- **Your instructions**: In the material below, find the line with "f) |> rounding" and the line with "f.b.toNat] [f.d.toNat] (0) |> rounding", then output those two lines and every line between them, exactly.

=== Section Start ===

/-- The shape of an instruction under a prefix p. (DEDUCED, log entry 18.) -/
def shape (i : Instr) (p : Pfx) : Shape :=
  match i with
  | .nop f => aluLA f [] [] (warnIf (f.t != 0) warnBADTYPE ||| warnIf (f.d != 0 || f.a != 0 || f.b != 0) warnFIELDRES)
  | .add f => aluLA f [f.a.toNat, f.b.toNat] [f.d.toNat] (0)
  | .sub f => aluLA f [f.a.toNat, f.b.toNat] [f.d.toNat] (0)
  | .mul f => aluLA f [f.a.toNat, f.b.toNat] [f.d.toNat] (warnIf (f.t.getLsbD 2) warnBADTYPE)
  | .mulh f => aluLA f [f.a.toNat, f.b.toNat] [f.d.toNat] (0)
  | .mad f => aluLA f (if p.e = 0 then [f.a.toNat, f.b.toNat, f.d.toNat] else [f.a.toNat, f.b.toNat]) [f.d.toNat] (warnIf (f.t.getLsbD 2) warnBADTYPE) |> withE 1
  | .min f => aluLA f [f.a.toNat, f.b.toNat] [f.d.toNat] (0)
  | .max f => aluLA f [f.a.toNat, f.b.toNat] [f.d.toNat] (0)
  | .and f => aluLA f [f.a.toNat, f.b.toNat] [f.d.toNat] (warnIf (f.t.getLsbD 2) warnBADTYPE)
  | .or f => aluLA f [f.a.toNat, f.b.toNat] [f.d.toNat] (warnIf (f.t.getLsbD 2) warnBADTYPE)
  | .xor f => aluLA f [f.a.toNat, f.b.toNat] [f.d.toNat] (warnIf (f.t.getLsbD 2) warnBADTYPE)
  | .shl f => aluLA f [f.a.toNat, f.b.toNat] [f.d.toNat] (warnIf (f.t.getLsbD 2) warnBADTYPE)
  | .shr f => aluLA f [f.a.toNat, f.b.toNat] [f.d.toNat] (warnIf (f.t.getLsbD 2) warnBADTYPE)
  | .sar f => aluLA f [f.a.toNat, f.b.toNat] [f.d.toNat] (warnIf (f.t.getLsbD 2) warnBADTYPE)
  | .rot f => aluLA f [f.a.toNat, f.b.toNat] [f.d.toNat] (warnIf (f.t.getLsbD 2) warnBADTYPE)
  | .clz f => aluLA f [f.a.toNat] [f.d.toNat] (warnIf (f.t.getLsbD 2) warnBADTYPE)
  | .popc f => aluLA f [f.a.toNat] [f.d.toNat] (warnIf (f.t.getLsbD 2) warnBADTYPE)
  | .brev f => aluLA f [f.a.toNat] [f.d.toNat] (warnIf (f.t.getLsbD 2) warnBADTYPE)
  | .not f => aluLA f [f.a.toNat] [f.d.toNat] (warnIf (f.t.getLsbD 2) warnBADTYPE)
  | .abs f => aluLA f [f.a.toNat] [f.d.toNat] (0)
  | .neg f => aluLA f [f.a.toNat] [f.d.toNat] (0)
  | .cmp f => aluLA f [f.a.toNat, f.b.toNat] [] (warnIf (predField f.d == 0) warnFIELDRES) |> withPred (predField f.d)
  | .sel f => aluLA f [f.a.toNat, f.b.toNat] [f.d.toNat] 0 |> readsPred f.t
  | .bfx f => aluLA f [f.a.toNat, f.b.toNat] [f.d.toNat] (warnIf (f.t != 0) warnBADTYPE)
  | .bfi f => aluLA f [f.a.toNat, f.b.toNat, f.d.toNat] [f.d.toNat] (warnIf (f.t != 0) warnBADTYPE)
  | .bsrd f => aluLA f [f.a.toNat, f.b.toNat, f.b.toNat + 1] [f.d.toNat, f.b.toNat, f.b.toNat + 1] (warnIf (f.t != 0) warnBADTYPE) |> alsoPred 7
  | .mov f => aluLA f [f.a.toNat] [f.d.toNat] (warnIf (f.t != 0) warnBADTYPE ||| warnIf (f.b != 0) warnFIELDRES)
  | .movs f => aluLA f [] [f.d.toNat] (warnIf (f.b != 0) warnFIELDRES) |> readsS [f.a.toNat]
  | .addi f => aluLI f [f.a.toNat] [f.d.toNat] 0
  | .andi f => aluLI f [f.a.toNat] [f.d.toNat] 0
  | .ori f => aluLI f [f.a.toNat] [f.d.toNat] 0
  | .xori f => aluLI f [f.a.toNat] [f.d.toNat] 0
  | .shli f => aluLI f [f.a.toNat] [f.d.toNat] (warnIf (f.imm.getLsbD 6) warnFIELDRES)
  | .shri f => aluLI f [f.a.toNat] [f.d.toNat] (warnIf (f.imm.getLsbD 6) warnFIELDRES)
  | .sari f => aluLI f [f.a.toNat] [f.d.toNat] (warnIf (f.imm.getLsbD 6) warnFIELDRES)
  | .roti f => aluLI f [f.a.toNat] [f.d.toNat] (warnIf (f.imm.getLsbD 6) warnFIELDRES)
  | .acq f => longLX f [f.a.toNat, f.b.toNat] [f.d.toNat] (0) |> heldInFork
  | .rel f => longLX f [f.a.toNat, f.b.toNat] [] (warnIf (f.d != 0) warnFIELDRES) |> heldInFork
  | .cmpi f => aluLI f [f.a.toNat] [] (warnIf (predField f.d == 0) warnFIELDRES) |> withPred (predField f.d)
  | .movi f => aluLI f [] [f.d.toNat] 0
  | .fadd f => aluLA f [f.a.toNat, f.b.toNat] [f.d.toNat] (warnIf (decide (f.t.toNat ≥ 3)) warnBADTYPE) |> rounding
  | .fsub f => aluLA f [f.a.toNat, f.b.toNat] [f.d.toNat] (warnIf (decide (f.t.toNat ≥ 3)) warnBADTYPE) |> rounding
  | .fmul f => aluLA f [f.a.toNat, f.b.toNat] [f.d.toNat] (warnIf (decide (f.t.toNat ≥ 3)) warnBADTYPE) |> rounding
  | .ffma f => aluLA f (if p.e = 0 then [f.a.toNat, f.b.toNat, f.d.toNat] else [f.a.toNat, f.b.toNat]) [f.d.toNat] (warnIf (decide (f.t.toNat ≥ 3)) warnBADTYPE) |> withE 1 |> rounding
  | .fmin f => aluLA f [f.a.toNat, f.b.toNat] [f.d.toNat] (warnIf (decide (f.t.toNat ≥ 3)) warnBADTYPE) |> saturating
  | .fmax f => aluLA f [f.a.toNat, f.b.toNat] [f.d.toNat] (warnIf (decide (f.t.toNat ≥ 3)) warnBADTYPE) |> saturating
  | .fcmp f => aluLA f [f.a.toNat, f.b.toNat] [] (warnIf (decide (f.t.toNat ≥ 3)) warnBADTYPE ||| warnIf (predField f.d == 0) warnFIELDRES) |> withPred (predField f.d)
  | .fcvt f => aluLA f (fcvtReads f) [f.d.toNat] (fcvtWarn f) |> rounding
  | .frnd f => aluLA f [f.a.toNat] [f.d.toNat] (warnIf (decide (f.t.toNat ≥ 3)) warnBADTYPE ||| warnIf (f.b != 0) warnFIELDRES) |> rounding
  | .fscl f => aluLA f [f.a.toNat, f.b.toNat] [f.d.toNat] (warnIf (decide (f.t.toNat ≥ 3)) warnBADTYPE) |> rounding
  | .idp8 f => aluLA f [f.a.toNat, f.b.toNat, f.d.toNat] [f.d.toNat] (warnIf (f.t != 0) warnBADTYPE) |> saturating
  | .idp4 f => aluLA f [f.a.toNat, f.b.toNat, f.d.toNat] [f.d.toNat] (warnIf (f.t != 0) warnBADTYPE) |> saturating
  | .fdp8 f => aluLA f [f.a.toNat, f.b.toNat, f.d.toNat] [f.d.toNat] (warnIf (f.t.getLsbD 2) warnBADTYPE) |> rounding
  | .fdp4 f => aluLA f [f.a.toNat, f.b.toNat, f.d.toNat] [f.d.toNat] (warnIf (f.t != 0) warnBADTYPE) |> rounding
  | .fdiv f => longLX f [f.a.toNat, f.b.toNat] [f.d.toNat] (0) |> rounding
  | .frcp f => longLX f [f.a.toNat] [f.d.toNat] (0) |> rounding
  | .frsq f => longLX f [f.a.toNat] [f.d.toNat] (0) |> rounding
  | .fsqrt f => longLX f [f.a.toNat] [f.d.toNat] (0) |> rounding
  | .fex2 f => longLX f [f.a.toNat] [f.d.toNat] (0) |> rounding
  | .flg2 f => longLX f [f.a.toNat] [f.d.toNat] (0) |> rounding
  | .fsin f => longLX f [f.a.toNat] [f.d.toNat] (0) |> rounding
  | .fcos f => longLX f [f.a.toNat] [f.d.toNat] (0) |> rounding
  | .rnd f => longLX f [] [f.d.toNat] (warnIf (f.a != 0) warnFIELDRES) |> heldInFork
  | .rndf f => longLX f [] [f.d.toNat] (warnIf (f.a != 0) warnFIELDRES) |> heldInFork
  | .ld f => longLM f [f.a.toNat] (if f.w = 4 then [f.d.toNat, f.d.toNat + 1] else [f.d.toNat]) (warnIf (f.sx == 1 && decide (f.w.toNat ≥ 3)) warnFIELDRES)
  | .st f => longLM f (if f.w = 4 then [f.a.toNat, f.d.toNat, f.d.toNat + 1] else [f.a.toNat, f.d.toNat]) [] (warnIf (f.sx == 1) warnFIELDRES)
  | .atomw f => longLXA f [f.a.toNat, f.b.toNat] [f.d.toNat] |> heldInFork
  | .atomd f => longLXA f [f.a.toNat, f.b.toNat] [f.d.toNat] |> heldInFork
  | .acas f => longLXA f [f.a.toNat, f.b.toNat, f.d.toNat] [f.d.toNat] |> heldInFork
  | .asput f => longLA f [f.a.toNat] [] (warnIf (decide (f.t.toNat ≥ 2)) warnBADTYPE ||| warnIf (f.b != 0) warnFIELDRES) |> heldInFork
  | .shfl f => longLX f [f.a.toNat, f.b.toNat] [f.d.toNat] (0) |> heldInFork
  | .netmv f => longLX f [f.a.toNat] [f.d.toNat] (warnIf (decide (f.b.toNat ≥ 16)) warnFIELDRES) |> heldInFork
  | .voteAll f => longLA f [] [] (warnIf (f.b != 0 || decide (f.a.toNat ≥ 8)) warnFIELDRES ||| warnIf (f.t != 0) warnBADTYPE ||| warnIf (decide (f.d.toNat ≥ 8) || predField f.d == 0) warnFIELDRES) |> withPred (predField f.d) |> readsPred (predField f.a) |> heldInFork
  | .voteAny f => longLA f [] [] (warnIf (f.b != 0 || decide (f.a.toNat ≥ 8)) warnFIELDRES ||| warnIf (decide (f.d.toNat ≥ 8) || predField f.d == 0) warnFIELDRES) |> withPred (predField f.d) |> readsPred (predField f.a) |> heldInFork
  | .voteBallot f => longLA f [] [f.d.toNat] (warnIf (f.b != 0 || decide (f.a.toNat ≥ 8)) warnFIELDRES) |> readsPred (predField f.a) |> heldInFork
  | .lred f => longLX f [f.a.toNat] [f.d.toNat] (lredWarn f) |> (if decide (f.b.toNat % 8 ≥ 6) then rounding else id) |> heldInFork
  | .bra f => branchLB f
  | .brx f => branchLB f |> heldInFork
  | .call f => branchLB f |> draining
  | .callf f => branchLB f |> draining |> heldInFork |> withE 4
  | .ret f => shortLX f [] [] (warnIf (f.d != 0 || f.a != 0) warnFIELDRES) |> draining
  | .jmpr f => shortLX f [f.a.toNat] [] (warnIf (f.d != 0) warnFIELDRES)
  | .exit f => shortLX f [] [] (warnIf (f.d != 0 || f.a != 0) warnFIELDRES) |> draining |> heldInFork
  | .trap f => shortLX f [f.a.toNat] [] (warnIf (f.d != 0) warnFIELDRES) |> draining |> heldInFork
  | .tret f => shortLX f [] [] (warnIf (f.d != 0 || f.a != 0) warnFIELDRES) |> draining |> heldInFork
  | .yield f => shortLX f [] [] (warnIf (f.d != 0 || f.a != 0) warnFIELDRES) |> heldInFork
  | .bkpt f => shortLX f [] [] (warnIf (f.d != 0 || f.a != 0) warnFIELDRES) |> draining |> heldInFork
  | .bar f => longLX f [] [] (warnIf (f.a != 0) warnFIELDRES) |> heldInFork
  | .waitt f => longLX f [f.a.toNat] [] (warnIf (decide (f.d.toNat ≥ 2)) warnFIELDRES) |> heldInFork
  | .ffrt f => longLX f [f.a.toNat] [f.d.toNat] (0)
  | .waita f => longLX f [f.a.toNat, f.d.toNat] [f.d.toNat] (0) |> heldInFork
  | .fenceRel f => longLX f [] [] (warnIf (f.a != 0 || f.d.extractLsb' 3 3 == 7#3) warnFIELDRES) |> heldInFork
  | .fenceAcq f => longLX f [] [] (warnIf (f.a != 0 || f.d.extractLsb' 3 3 == 7#3) warnFIELDRES) |> heldInFork
  | .fenceFull f => longLX f [] [] (warnIf (f.a != 0 || f.d.extractLsb' 3 3 == 7#3) warnFIELDRES ||| warnIf (decide (f.d.toNat % 8 ≥ 5)) warnFIELDRES) |> heldInFork
  | .fenceLt f => longLX f [] [] (warnIf (f.a != 0) warnFIELDRES) |> heldInFork
  | .fenceHv f => longLX f [f.a.toNat, f.a.toNat + 1, f.a.toNat + 2] [] (0) |> heldInFork
  | .hgive f => longLX f [f.a.toNat, f.a.toNat + 1] [f.d.toNat] (0) |> heldInFork
  | .htake f => longLX f [f.a.toNat, f.a.toNat + 1] [f.d.toNat] (0) |> heldInFork
  | .prfm f => longLX f [f.a.toNat] [] (warnIf (f.d != 0) warnFIELDRES)
  | .vqput f => longLX f [f.a.toNat] [] (warnIf (f.d != 0) warnFIELDRES) |> heldInFork
  | .vqget f => longLX f [] [f.d.toNat] (warnIf (f.a != 0) warnFIELDRES) |> heldInFork
  | .launch f => longLX f [f.a.toNat] [f.d.toNat] (0) |> heldInFork
  | .cwait f => longLX f [f.a.toNat] [f.d.toNat] (0) |> heldInFork
  | .halt f => shortLX f [f.a.toNat] [] (warnIf (decide (f.d.toNat ≥ 2)) warnFIELDRES) |> heldInFork
  | .mfs f => shortLX f [] [f.d.toNat] (0) |> (if f.a.toNat ∈ [9, 10, 13, 14, 15] then heldInFork else id)
  | .mts f => shortLX f [f.d.toNat] [] (0) |> (if f.a.toNat ∈ [9, 10, 13, 14] then heldInFork else id)
  | .snop f => shortSA f [] [] (warnIf (f.d != 0 || f.a != 0 || f.b != 0 || f.fn != 0) warnFIELDRES)
  | .sadd f => shortSA f [f.a.toNat, f.b.toNat] [f.d.toNat] (warnIf (f.fn != 0) warnFIELDRES)
  | .ssub f => shortSA f [f.a.toNat, f.b.toNat] [f.d.toNat] (warnIf (f.fn != 0) warnFIELDRES)
  | .smul f => shortSA f [f.a.toNat, f.b.toNat] [f.d.toNat] (warnIf (f.fn != 0) warnFIELDRES)
  | .sand f => shortSA f [f.a.toNat, f.b.toNat] [f.d.toNat] (warnIf (f.fn != 0) warnFIELDRES)
  | .sor f => shortSA f [f.a.toNat, f.b.toNat] [f.d.toNat] (warnIf (f.fn != 0) warnFIELDRES)
  | .sxor f => shortSA f [f.a.toNat, f.b.toNat] [f.d.toNat] (warnIf (f.fn != 0) warnFIELDRES)
  | .sshl f => shortSA f [f.a.toNat, f.b.toNat] [f.d.toNat] (warnIf (f.fn != 0) warnFIELDRES)
  | .sshr f => shortSA f [f.a.toNat, f.b.toNat] [f.d.toNat] (warnIf (f.fn != 0) warnFIELDRES)
  | .ssar f => shortSA f [f.a.toNat, f.b.toNat] [f.d.toNat] (warnIf (f.fn != 0) warnFIELDRES)
  | .smin f => shortSA f [f.a.toNat, f.b.toNat] [f.d.toNat] (warnIf (decide (f.fn.toNat ≥ 2)) warnFIELDRES)
  | .smax f => shortSA f [f.a.toNat, f.b.toNat] [f.d.toNat] (warnIf (decide (f.fn.toNat ≥ 2)) warnFIELDRES)
  | .scmp f => shortSA f [f.a.toNat, f.b.toNat] [f.d.toNat] (0)
  | .saddi f => shortU [f.a.toNat] [f.d.toNat] (0)
  | .sandi f => shortU [f.a.toNat] [f.d.toNat] (0)
  | .sori f => shortU [f.a.toNat] [f.d.toNat] (0)
  | .sshli f => shortU [f.a.toNat] [f.d.toNat] (warnIf (f.imm.extractLsb' 6 5 != 0#5) warnFIELDRES)
  | .sshri f => shortU [f.a.toNat] [f.d.toNat] (warnIf (f.imm.extractLsb' 6 5 != 0#5) warnFIELDRES)
  | .ssari f => shortU [f.a.toNat] [f.d.toNat] (warnIf (f.imm.extractLsb' 6 5 != 0#5) warnFIELDRES)
  | .smovi f => shortU [] [f.d.toNat] (0)
  | .smovh f => shortU [f.d.toNat] [f.d.toNat] (0)
  | .sld f => longU 0 [f.a.toNat] [f.d.toNat] 0
  | .sst f => longU 0 [f.a.toNat, f.d.toNat] [] 0
  | .sbz f => shortU [f.a.toNat] [] (0)
  | .sbnz f => shortU [f.a.toNat] [] (0)
  | .srd f => shortU [] [f.d.toNat] (warnIf (f.a != 0) warnFIELDRES)
  | .swr f => shortU [f.a.toNat] [] (warnIf (f.d != 0) warnFIELDRES)
  | .vtos f => shortSA f [] [f.d.toNat] (warnIf (f.fn != 0) warnFIELDRES ||| warnIf (decide (f.b.toNat ≥ 32)) warnFIELDRES) |> readsV [f.a.toNat]
  | .bind f => longU f.l.toNat [f.a.toNat, f.b.toNat, f.b.toNat + 1] [f.d.toNat] (0)
  | .unbind f => longU f.l.toNat [f.a.toNat, f.b.toNat] [f.d.toNat] (0)
  | .hod f => longU f.l.toNat [f.a.toNat, f.b.toNat] [f.d.toNat] (warnIf (f.fn != 0) warnFIELDRES)
  | .loom f => longU f.l.toNat [f.a.toNat] [f.d.toNat] (warnIf (f.fn != 0) warnFIELDRES ||| warnIf (f.b != 0) warnFIELDRES)
  | .task f => longU f.l.toNat [f.a.toNat] [f.d.toNat] (warnIf (f.b != 0) warnFIELDRES)
  | .taskServe f => longU f.l.toNat [f.a.toNat] [f.d.toNat] (warnIf (f.b != 0) warnFIELDRES)
  | .gset f => longU f.l.toNat [f.a.toNat, f.b.toNat] [] (warnIf (f.fn != 0) warnFIELDRES ||| warnIf (f.d != 0) warnFIELDRES)
  | .ksarm f => longU f.l.toNat [f.a.toNat] [f.d.toNat] (warnIf (f.fn != 0) warnFIELDRES ||| warnIf (f.b != 0) warnFIELDRES)
  | .ksdis f => longU f.l.toNat [f.a.toNat] [f.d.toNat] (warnIf (f.fn != 0) warnFIELDRES ||| warnIf (f.b != 0) warnFIELDRES)
  | .ksrd f => longU f.l.toNat [f.a.toNat] [f.d.toNat] (warnIf (f.fn != 0) warnFIELDRES ||| warnIf (f.b != 0) warnFIELDRES)
  | .qfence f => longU f.l.toNat [f.a.toNat, f.b.toNat] [f.d.toNat] (warnIf (f.fn != 0) warnFIELDRES)
  | .asrd f => longU f.l.toNat [f.a.toNat, f.b.toNat] [f.d.toNat] (warnIf (f.fn != 0) warnFIELDRES)
  | .asrdp f => longU f.l.toNat [f.a.toNat, f.b.toNat] [f.d.toNat] (warnIf (f.fn != 0) warnFIELDRES)
  | .aswait f => longU f.l.toNat [f.a.toNat, f.b.toNat] [f.d.toNat] (warnIf (f.fn != 0) warnFIELDRES)
  | .netld f => longU f.l.toNat [f.a.toNat] [] (warnIf (f.fn != 0) warnFIELDRES ||| warnIf (f.b != 0) warnFIELDRES ||| warnIf (decide (f.d.toNat ≥ 16)) warnFIELDRES)
  | _ => Shape.blank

=== Section End ===

- **Exercise result**:
  | .fcvt f => aluLA f (fcvtReads f) [f.d.toNat] (fcvtWarn f) |> rounding
  | .frnd f => aluLA f [f.a.toNat] [f.d.toNat] (warnIf (decide (f.t.toNat ≥ 3)) warnBADTYPE ||| warnIf (f.b != 0) warnFIELDRES) |> rounding
  | .fscl f => aluLA f [f.a.toNat, f.b.toNat] [f.d.toNat] (warnIf (decide (f.t.toNat ≥ 3)) warnBADTYPE) |> rounding
  | .idp8 f => aluLA f [f.a.toNat, f.b.toNat, f.d.toNat] [f.d.toNat] (warnIf (f.t != 0) warnBADTYPE) |> saturating
  | .idp4 f => aluLA f [f.a.toNat, f.b.toNat, f.d.toNat] [f.d.toNat] (warnIf (f.t != 0) warnBADTYPE) |> saturating
  | .fdp8 f => aluLA f [f.a.toNat, f.b.toNat, f.d.toNat] [f.d.toNat] (warnIf (f.t.getLsbD 2) warnBADTYPE) |> rounding
  | .fdp4 f => aluLA f [f.a.toNat, f.b.toNat, f.d.toNat] [f.d.toNat] (warnIf (f.t != 0) warnBADTYPE) |> rounding
  | .fdiv f => longLX f [f.a.toNat, f.b.toNat] [f.d.toNat] (0) |> rounding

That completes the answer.